**Exercise brief**: The expected reply is all of the data, returned exactly.

**Material for this task**:

◆ ◆ ◆

-- ==== Sys2Proof/Machine/Transfer.lean ====
section
/-!
DEFINITION. JZ, JNE, JCC, JMP, JSR, RFS, SOB, JGE: their microsequences and meanings (44_control_transfer.md R111 to
R119).
-/

namespace Sys2Proof.Machine

open Sys2Proof

/-- A jump taken or not: the target is tested only when the transfer is taken (R111). -/
def jumpWhen (taken : Bool) (s : State) : PhaseResult :=
  if taken then s.withEa fun ea => s.jumpTo ea State.complete else s.complete

/-- JZ (R112): taken when R[r] = 0. -/
def jzMicrostep (f : Fields) (s : State) : PhaseResult :=
  match s.micro with
  | 0 => jumpWhen ((s.reg f.r).toNat == 0) s
  | _ => .noRule

/-- JNE (R113): taken when R[r] ≠ 0. -/
def jneMicrostep (f : Fields) (s : State) : PhaseResult :=
  match s.micro with
  | 0 => jumpWhen ((s.reg f.r).toNat != 0) s
  | _ => .noRule

/-- JCC (R114): taken when CC<cc> = 1. -/
def jccMicrostep (f : Fields) (s : State) : PhaseResult :=
  match s.micro with
  | 0 => jumpWhen (ccBit s.cc f.cc) s
  | _ => .noRule

/-- JMP (R115): always taken. -/
def jmpMicrostep (s : State) : PhaseResult :=
  match s.micro with
  | 0 => jumpWhen true s
  | _ => .noRule

/-- JSR (R116): R[LINK_REG] ← PC + 1, then PC ← ea; the target is constructed before anything is written. -/
def jsrMicrostep (link : Fin 4) (s : State) : PhaseResult :=
  match s.micro with
  | 0 =>
    s.withEa fun ea =>
      s.jumpTo ea fun s1 => orRaise (construct 20 (s.pc.toNat + 1)) fun v => (s1.setReg link v).complete
  | _ => .noRule

/-- RFS (R117): R0 ← immed under `RFS_WRITES_R0`, then PC ← R[LINK_REG]; the target is constructed before anything is
written. -/
def rfsMicrostep (link : Fin 4) (writesR0 : Bool) (ext : ImmExt) (f : Fields) (s : State) : PhaseResult :=
  match s.micro with
  | 0 =>
    s.jumpTo ((s.reg link).toNat) fun s1 =>
      if writesR0 then (s1.setReg 0 (immediate ext f)).complete else s1.complete
  | _ => .noRule

/-- SOB (R118): R[r] ← R[r] − 1 through the ALU, taken when the difference is > 0; the target is tested before any
write. -/
def sobMicrostep (f : Fields) (s : State) : PhaseResult :=
  match s.micro with
  | 0 => .done (s.setOperand1 (s.reg f.r)).nextMicro
  | 1 => orRaise (construct 20 1) fun one => .done (s.setOperand2 one).nextMicro
  | 2 => .done (s.setControl .subtract).nextMicro
  | 3 => .done s.signalReady.nextMicro
  | 4 =>
    s.withResult fun v =>
      if 0 < v.toInt then s.withEa fun ea => s.jumpTo ea fun s1 => (s1.setReg f.r v).complete
      else (s.setReg f.r v).complete
  | _ => .noRule

/-- JGE (R119): taken when the sign bit R[r]<0> is clear. -/
def jgeMicrostep (f : Fields) (s : State) : PhaseResult :=
  match s.micro with
  | 0 => jumpWhen (!(s.reg f.r).msb) s
  | _ => .noRule

/-- The meaning of JZ. -/
def execJz (f : Fields) (s : State) : Host.Outcome State Fault Refusal :=
  runInstruction (Config.opcodeMap .JZ) f (jzMicrostep f) s

/-- The meaning of JNE. -/
def execJne (f : Fields) (s : State) : Host.Outcome State Fault Refusal :=
  runInstruction (Config.opcodeMap .JNE) f (jneMicrostep f) s

/-- The meaning of JCC. -/
def execJcc (f : Fields) (s : State) : Host.Outcome State Fault Refusal :=
  runInstruction (Config.opcodeMap .JCC) f (jccMicrostep f) s

/-- The meaning of JMP. -/
def execJmp (f : Fields) (s : State) : Host.Outcome State Fault Refusal :=
  runInstruction (Config.opcodeMap .JMP) f jmpMicrostep s

/-- The meaning of JSR. -/
def execJsr (f : Fields) (s : State) : Host.Outcome State Fault Refusal :=
  runInstruction (Config.opcodeMap .JSR) f (jsrMicrostep Config.linkReg) s

/-- The meaning of RFS. -/
def execRfs (f : Fields) (s : State) : Host.Outcome State Fault Refusal :=
  runInstruction (Config.opcodeMap .RFS) f (rfsMicrostep Config.linkReg Config.rfsWritesR0 Config.immExt f) s

/-- The meaning of SOB. -/
def execSob (f : Fields) (s : State) : Host.Outcome State Fault Refusal :=
  runInstruction (Config.opcodeMap .SOB) f (sobMicrostep f) s

/-- The meaning of JGE. -/
def execJge (f : Fields) (s : State) : Host.Outcome State Fault Refusal :=
  runInstruction (Config.opcodeMap .JGE) f (jgeMicrostep f) s

end Sys2Proof.Machine
end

◆ ◆ ◆

**Solution to the problem**:
-- ==== Sys2Proof/Machine/Transfer.lean ====
section
/-!
DEFINITION. JZ, JNE, JCC, JMP, JSR, RFS, SOB, JGE: their microsequences and meanings (44_control_transfer.md R111 to
R119).
-/

namespace Sys2Proof.Machine

open Sys2Proof

/-- A jump taken or not: the target is tested only when the transfer is taken (R111). -/
def jumpWhen (taken : Bool) (s : State) : PhaseResult :=
  if taken then s.withEa fun ea => s.jumpTo ea State.complete else s.complete

/-- JZ (R112): taken when R[r] = 0. -/
def jzMicrostep (f : Fields) (s : State) : PhaseResult :=
  match s.micro with
  | 0 => jumpWhen ((s.reg f.r).toNat == 0) s
  | _ => .noRule

/-- JNE (R113): taken when R[r] ≠ 0. -/
def jneMicrostep (f : Fields) (s : State) : PhaseResult :=
  match s.micro with
  | 0 => jumpWhen ((s.reg f.r).toNat != 0) s
  | _ => .noRule

/-- JCC (R114): taken when CC<cc> = 1. -/
def jccMicrostep (f : Fields) (s : State) : PhaseResult :=
  match s.micro with
  | 0 => jumpWhen (ccBit s.cc f.cc) s
  | _ => .noRule

/-- JMP (R115): always taken. -/
def jmpMicrostep (s : State) : PhaseResult :=
  match s.micro with
  | 0 => jumpWhen true s
  | _ => .noRule

/-- JSR (R116): R[LINK_REG] ← PC + 1, then PC ← ea; the target is constructed before anything is written. -/
def jsrMicrostep (link : Fin 4) (s : State) : PhaseResult :=
  match s.micro with
  | 0 =>
    s.withEa fun ea =>
      s.jumpTo ea fun s1 => orRaise (construct 20 (s.pc.toNat + 1)) fun v => (s1.setReg link v).complete
  | _ => .noRule

/-- RFS (R117): R0 ← immed under `RFS_WRITES_R0`, then PC ← R[LINK_REG]; the target is constructed before anything is
written. -/
def rfsMicrostep (link : Fin 4) (writesR0 : Bool) (ext : ImmExt) (f : Fields) (s : State) : PhaseResult :=
  match s.micro with
  | 0 =>
    s.jumpTo ((s.reg link).toNat) fun s1 =>
      if writesR0 then (s1.setReg 0 (immediate ext f)).complete else s1.complete
  | _ => .noRule

/-- SOB (R118): R[r] ← R[r] − 1 through the ALU, taken when the difference is > 0; the target is tested before any
write. -/
def sobMicrostep (f : Fields) (s : State) : PhaseResult :=
  match s.micro with
  | 0 => .done (s.setOperand1 (s.reg f.r)).nextMicro
  | 1 => orRaise (construct 20 1) fun one => .done (s.setOperand2 one).nextMicro
  | 2 => .done (s.setControl .subtract).nextMicro
  | 3 => .done s.signalReady.nextMicro
  | 4 =>
    s.withResult fun v =>
      if 0 < v.toInt then s.withEa fun ea => s.jumpTo ea fun s1 => (s1.setReg f.r v).complete
      else (s.setReg f.r v).complete
  | _ => .noRule

/-- JGE (R119): taken when the sign bit R[r]<0> is clear. -/
def jgeMicrostep (f : Fields) (s : State) : PhaseResult :=
  match s.micro with
  | 0 => jumpWhen (!(s.reg f.r).msb) s
  | _ => .noRule

/-- The meaning of JZ. -/
def execJz (f : Fields) (s : State) : Host.Outcome State Fault Refusal :=
  runInstruction (Config.opcodeMap .JZ) f (jzMicrostep f) s

/-- The meaning of JNE. -/
def execJne (f : Fields) (s : State) : Host.Outcome State Fault Refusal :=
  runInstruction (Config.opcodeMap .JNE) f (jneMicrostep f) s

/-- The meaning of JCC. -/
def execJcc (f : Fields) (s : State) : Host.Outcome State Fault Refusal :=
  runInstruction (Config.opcodeMap .JCC) f (jccMicrostep f) s

/-- The meaning of JMP. -/
def execJmp (f : Fields) (s : State) : Host.Outcome State Fault Refusal :=
  runInstruction (Config.opcodeMap .JMP) f jmpMicrostep s

/-- The meaning of JSR. -/
def execJsr (f : Fields) (s : State) : Host.Outcome State Fault Refusal :=
  runInstruction (Config.opcodeMap .JSR) f (jsrMicrostep Config.linkReg) s

/-- The meaning of RFS. -/
def execRfs (f : Fields) (s : State) : Host.Outcome State Fault Refusal :=
  runInstruction (Config.opcodeMap .RFS) f (rfsMicrostep Config.linkReg Config.rfsWritesR0 Config.immExt f) s

/-- The meaning of SOB. -/
def execSob (f : Fields) (s : State) : Host.Outcome State Fault Refusal :=
  runInstruction (Config.opcodeMap .SOB) f (sobMicrostep f) s

/-- The meaning of JGE. -/
def execJge (f : Fields) (s : State) : Host.Outcome State Fault Refusal :=
  runInstruction (Config.opcodeMap .JGE) f (jgeMicrostep f) s

end Sys2Proof.Machine
end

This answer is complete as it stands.